Labor market rebalancing is well underway in DM economies, mostly because of a decline in job openings. This rebalancing has, on average, led our jobs-workers gap to retrace 58% of its overshoot during the pandemic—with notably larger reductions in Canada and the US—and wage growth to step down from its peak pace in DM economies.
So far, the labor market cooldown has been fairly benign. Despite clear signs of softening—including an uptick in the unemployment rate, slower job growth, and softer survey data—a holistic view suggests most DM labor markets remain tighter than they were in 2019. As a result, DM central banks most likely view the current rebalancing favorably and will not be too concerned about incremental cooling.
While a more significant labor market deterioration could raise concerns, we see three reasons why DM labor markets are likely to stabilize before slowing too much. First, growth in job openings has historically tracked GDP growth very closely, and our near-trend 2024 growth forecasts coupled with fading recession fears argue against an unnecessarily large pullback.
Second, the labor market rebalancing thus far mostly reflects a correction of excessive job posting, as job openings overshot fundamental-consistent levels in 2021-2022 before unwinding in 2023. We suspect that labor markets will stabilize after job opening overshoots fully reverse, provided that growth and inflation dynamics normalize in line with our forecasts.
Third, labor markets in the earlier hikers—mostly EM economies where policy and economic dynamics have led DMs by 6-12 months—continue to point toward a sustainable rebalancing process. In these economies, unemployment rates have stabilized at a low level, employment growth has stabilized at an elevated level, and the average jobs-workers gap has been roughly stable at its 2019 level since the start of the year.

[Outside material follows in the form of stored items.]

-- ==== Sys2Proof/Certificates/Slice0/Obligations.lean ====
section
/-! DEFINITION. The statements for the provers. Each is about every state, word or operand it names; the reference catalogs enter only
where a statement says so. -/

open Sys2Proof Sys2Proof.Machine

/-- A reset edge, in every state (R180, R34). The move of the input ports is the model's own (log 3). -/
def Obligations.ResetEdgeGivesResetValues : Prop :=
  ∀ s : State, s.ports.rst = true →
    step s = .next (nextPorts { s with
      s1 := { valid := false, len4 := false, word := 0, hit := false, index := 0, fmt := 0 }
      out := { valid := false, len4 := false, word := 0, hit := false, index := 0, fmt := 0, fvalid := 0,
               fields := { rd := 0, rs1 := 0, rs2 := 0, rs3 := 0, imm := 0, csr := 0, shamt := 0, rm := 0,
                           aq := false, rl := false } } })

/-- The two stage updates, in every state (R92, R96). `extractorCode` is `s1_fmt` itself but for a code no built ROM holds, which is NONE (R57,
R95); that NONE is taken for extraction alone, `out_fmt` copying `s1_fmt`, and that the class is read from the low bits of `s1_word`, is the
model's choice (log 12). -/
def Obligations.StageRegistersUpdate : Prop :=
  ∀ s : State, ∃ t, step s = .next t ∧
    t.s1 =
      (if s.ports.rst then { valid := false, len4 := false, word := 0, hit := false, index := 0, fmt := 0 }
       else if s.ports.en then
        { valid := s.ports.inValid, len4 := isLen4 s.ports.inWord, word := truncWord s.ports.inWord,
          hit := matchHit s.rom s.ports.inWord, index := matchIndex s.rom s.ports.inWord, fmt := matchFmt s.rom s.ports.inWord }
       else s.s1) ∧
    t.out =
      (if s.ports.rst then
        { valid := false, len4 := false, word := 0, hit := false, index := 0, fmt := 0, fvalid := 0, fields := {} }
       else if s.ports.en then
        { valid := s.s1.valid, len4 := s.s1.len4, word := s.s1.word, hit := s.s1.hit, index := s.s1.index, fmt := s.s1.fmt,
          fvalid := fvalidOf (extractorCode s.s1.fmt s.s1.word),
          fields := fieldsOf (extractorCode s.s1.fmt s.s1.word) s.s1.word }
       else s.out)

/-- Comparators, priority encoder and format selection, for every ROM (R87, R88, R89). -/
def Obligations.MatcherSelectsFirstMatch : Prop :=
  ∀ (rom : List Entry) (w : Word),
    let len4 : Bool := w.extractLsb 1 0 == 0b11#2
    let wt : Word := if len4 then w else 0#16 ++ w.extractLsb 15 0
    let m : Nat → Prop := fun i => ∃ e, rom[i]? = some e ∧ e.w16 = !len4 ∧ wt &&& e.mask = e.value
    (matchHit rom w = true ↔ ∃ i, m i) ∧
    (matchHit rom w = true → ∀ k, matchIndex rom w = k ↔ m k ∧ ∀ j < k, ¬ m j) ∧
    (matchHit rom w = true → ∃ e, rom[matchIndex rom w]? = some e ∧ matchFmt rom w = e.fmt) ∧
    (matchHit rom w = false → matchIndex rom w = 0 ∧ matchFmt rom w = 0) ∧
    matchHit [] w = false

/-- The matcher and the source's lookup agree, for every ROM (R90). -/
def Obligations.MatcherAgreesWithLinearScan : Prop :=
  ∀ (rom : List Entry) (w : Word),
    (matchHit rom w = false ↔ lookupScan rom w = none) ∧
    (matchHit rom w = true → ∃ e, rom[matchIndex rom w]? = some e ∧ lookupScan rom w = some e)

/-- The no-shadowing property (R82). -/
def Obligations.NoShadowing : Prop :=
  (∀ (rom : List Entry) (j : Nat) (e : Entry) (w : Word), rom[j]? = some e →
    truncWord w &&& e.mask = e.value → e.w16 = !isLen4 w →
    (∀ i < j, ∀ a, rom[i]? = some a → a.w16 = e.w16 → truncWord w &&& a.mask ≠ a.value) →
    firstMatch rom w = some j) ∧
  (∀ (x : XLen) (j : Nat) (e : Entry) (w : Word), (referenceRom x)[j]? = some e →
    truncWord w &&& e.mask = e.value → e.w16 = !isLen4 w →
    j ∉ (if x = .rv32 then [130, 134, 151, 152, 153] else [168, 172, 191, 192, 193]) →
    firstMatch (referenceRom x) w = some j)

This evidence points toward a continued gradual rebalancing and subsequent stabilization in DM labor markets. We therefore continue to forecast that unemployment rates will remain near their current levels as wage growth gradually decelerates through end-2024.

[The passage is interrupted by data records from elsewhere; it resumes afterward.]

theorem literal_Csr (csr : BitVec 12) (rs1 : Reg) (f3 : BitVec 3) (rd : Reg) (op : BitVec 7) :
    encCsr csr rs1 f3 rd op &&& 0x0000707F#32 = encCsr 0 0 f3 0 op := by
  apply BitVec.eq_of_getLsbD_eq; intro i hi
  interval_cases i <;> simp only [encCsr, BitVec.getLsbD_append, BitVec.getLsbD_extractLsb, BitVec.getLsbD_and] <;> simp

theorem literal_I (imm : Word) (rs1 : Reg) (f3 : BitVec 3) (rd : Reg) (op : BitVec 7) :
    encI imm rs1 f3 rd op &&& 0x0000707F#32 = encI 0 0 f3 0 op := by
  apply BitVec.eq_of_getLsbD_eq; intro i hi
  interval_cases i <;> simp only [encI, BitVec.getLsbD_append, BitVec.getLsbD_extractLsb, BitVec.getLsbD_and] <;> simp

theorem literal_Sh5 (f7 : BitVec 7) (shamt : BitVec 6) (rs1 : Reg) (f3 : BitVec 3) (rd : Reg) (op : BitVec 7) :
    encSh5 f7 shamt rs1 f3 rd op &&& 0xFE00707F#32 = encSh5 f7 0 0 f3 0 op := by
  apply BitVec.eq_of_getLsbD_eq; intro i hi
  interval_cases i <;> simp only [encSh5, BitVec.getLsbD_append, BitVec.getLsbD_extractLsb, BitVec.getLsbD_and] <;> simp

theorem literal_Sh6 (f6 shamt : BitVec 6) (rs1 : Reg) (f3 : BitVec 3) (rd : Reg) (op : BitVec 7) :
    encSh6 f6 shamt rs1 f3 rd op &&& 0xFC00707F#32 = encSh6 f6 0 0 f3 0 op := by
  apply BitVec.eq_of_getLsbD_eq; intro i hi
  interval_cases i <;> simp only [encSh6, BitVec.getLsbD_append, BitVec.getLsbD_extractLsb, BitVec.getLsbD_and] <;> simp

theorem literal_S (imm : Word) (rs2 rs1 : Reg) (f3 : BitVec 3) (op : BitVec 7) :
    encS imm rs2 rs1 f3 op &&& 0x0000707F#32 = encS 0 0 0 f3 op := by
  apply BitVec.eq_of_getLsbD_eq; intro i hi
  interval_cases i <;> simp only [encS, BitVec.getLsbD_append, BitVec.getLsbD_extractLsb, BitVec.getLsbD_and] <;> simp

theorem literal_B (imm : Word) (rs2 rs1 : Reg) (f3 : BitVec 3) (op : BitVec 7) :
    encB imm rs2 rs1 f3 op &&& 0x0000707F#32 = encB 0 0 0 f3 op := by
  apply BitVec.eq_of_getLsbD_eq; intro i hi
  interval_cases i <;> simp only [encB, BitVec.getLsbD_append, BitVec.getLsbD_extractLsb, BitVec.getLsbD_and] <;> simp

theorem literal_U (imm : Word) (rd : Reg) (op : BitVec 7) :
    encU imm rd op &&& 0x0000007F#32 = encU 0 0 op := by
  apply BitVec.eq_of_getLsbD_eq; intro i hi
  interval_cases i <;> simp only [encU, BitVec.getLsbD_append, BitVec.getLsbD_extractLsb, BitVec.getLsbD_and] <;> simp

theorem literal_J (imm : Word) (rd : Reg) (op : BitVec 7) :
    encJ imm rd op &&& 0x0000007F#32 = encJ 0 0 op := by
  apply BitVec.eq_of_getLsbD_eq; intro i hi
  interval_cases i <;> simp only [encJ, BitVec.getLsbD_append, BitVec.getLsbD_extractLsb, BitVec.getLsbD_and] <;> simp

theorem literal_CR (f3 : BitVec 3) (b12 : BitVec 1) (r rs2 : Reg) (op2 : BitVec 2) :
    encCR f3 b12 r rs2 op2 &&& 0x0000F003#32 = encCR f3 b12 0 0 op2 := by
  apply BitVec.eq_of_getLsbD_eq; intro i hi
  interval_cases i <;> simp only [encCR, compressed, prime, BitVec.getLsbD_append, BitVec.getLsbD_extractLsb, BitVec.getLsbD_and] <;> simp

theorem literal_CRJr (f3 : BitVec 3) (b12 : BitVec 1) (r rs2 : Reg) (op2 : BitVec 2) :
    encCR f3 b12 r rs2 op2 &&& 0x0000F07F#32 = encCR f3 b12 0 rs2 op2 := by
  apply BitVec.eq_of_getLsbD_eq; intro i hi
  interval_cases i <;> simp only [encCR, compressed, prime, BitVec.getLsbD_append, BitVec.getLsbD_extractLsb, BitVec.getLsbD_and] <;> simp

theorem literal_CI (f3 : BitVec 3) (b12 : BitVec 1) (rd : Reg) (low : BitVec 5) (op2 : BitVec 2) :
    encCI f3 b12 rd low op2 &&& 0x0000E003#32 = encCI f3 0 0 0 op2 := by
  apply BitVec.eq_of_getLsbD_eq; intro i hi
  interval_cases i <;> simp only [encCI, compressed, prime, BitVec.getLsbD_append, BitVec.getLsbD_extractLsb, BitVec.getLsbD_and] <;> simp

theorem literal_CISh (f3 : BitVec 3) (b12 : BitVec 1) (rd : Reg) (low : BitVec 5) (op2 : BitVec 2) :
    encCI f3 b12 rd low op2 &&& 0x0000F003#32 = encCI f3 b12 0 0 op2 := by
  apply BitVec.eq_of_getLsbD_eq; intro i hi
  interval_cases i <;> simp only [encCI, compressed, prime, BitVec.getLsbD_append, BitVec.getLsbD_extractLsb, BitVec.getLsbD_and] <;> simp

The unemployment rate has, on average, increased by 0.3pp from its trough, but remains near or below its 2019 level (and central bank estimates of NAIRU) in all DM economies aside from Sweden and the UK (top left chart, Exhibit 4). Furthermore, in most DM economies this increase in unemployment reflects an uptick in labor supply rather than an increase in layoffs.
Average hours worked have eased from their cycle peak in most DM economies—including by 4.3% in Sweden, 1.4% in the US, and 1.3% in Canada—but these declines mostly reflect a reversal of pandemic overshoots (themselves largely driven by changes in the composition of employment), and hours worked generally remain above their pre-pandemic trend (top right chart, Exhibit 4). A notable exception is the Euro Area, although our European economists note that some of this weakness reflects structural changes in the post-pandemic labor market that are likely to prove persistent.
Job growth has meaningfully slowed from its rapid pace in 2022, but generally remains above its pre-pandemic pace (bottom left chart, Exhibit 4).
The employment component of PMIs has generally eased from its 2022 level, but remains in expansionary territory in most economies outside of the UK, Japan, and Germany (bottom right chart, Exhibit 4).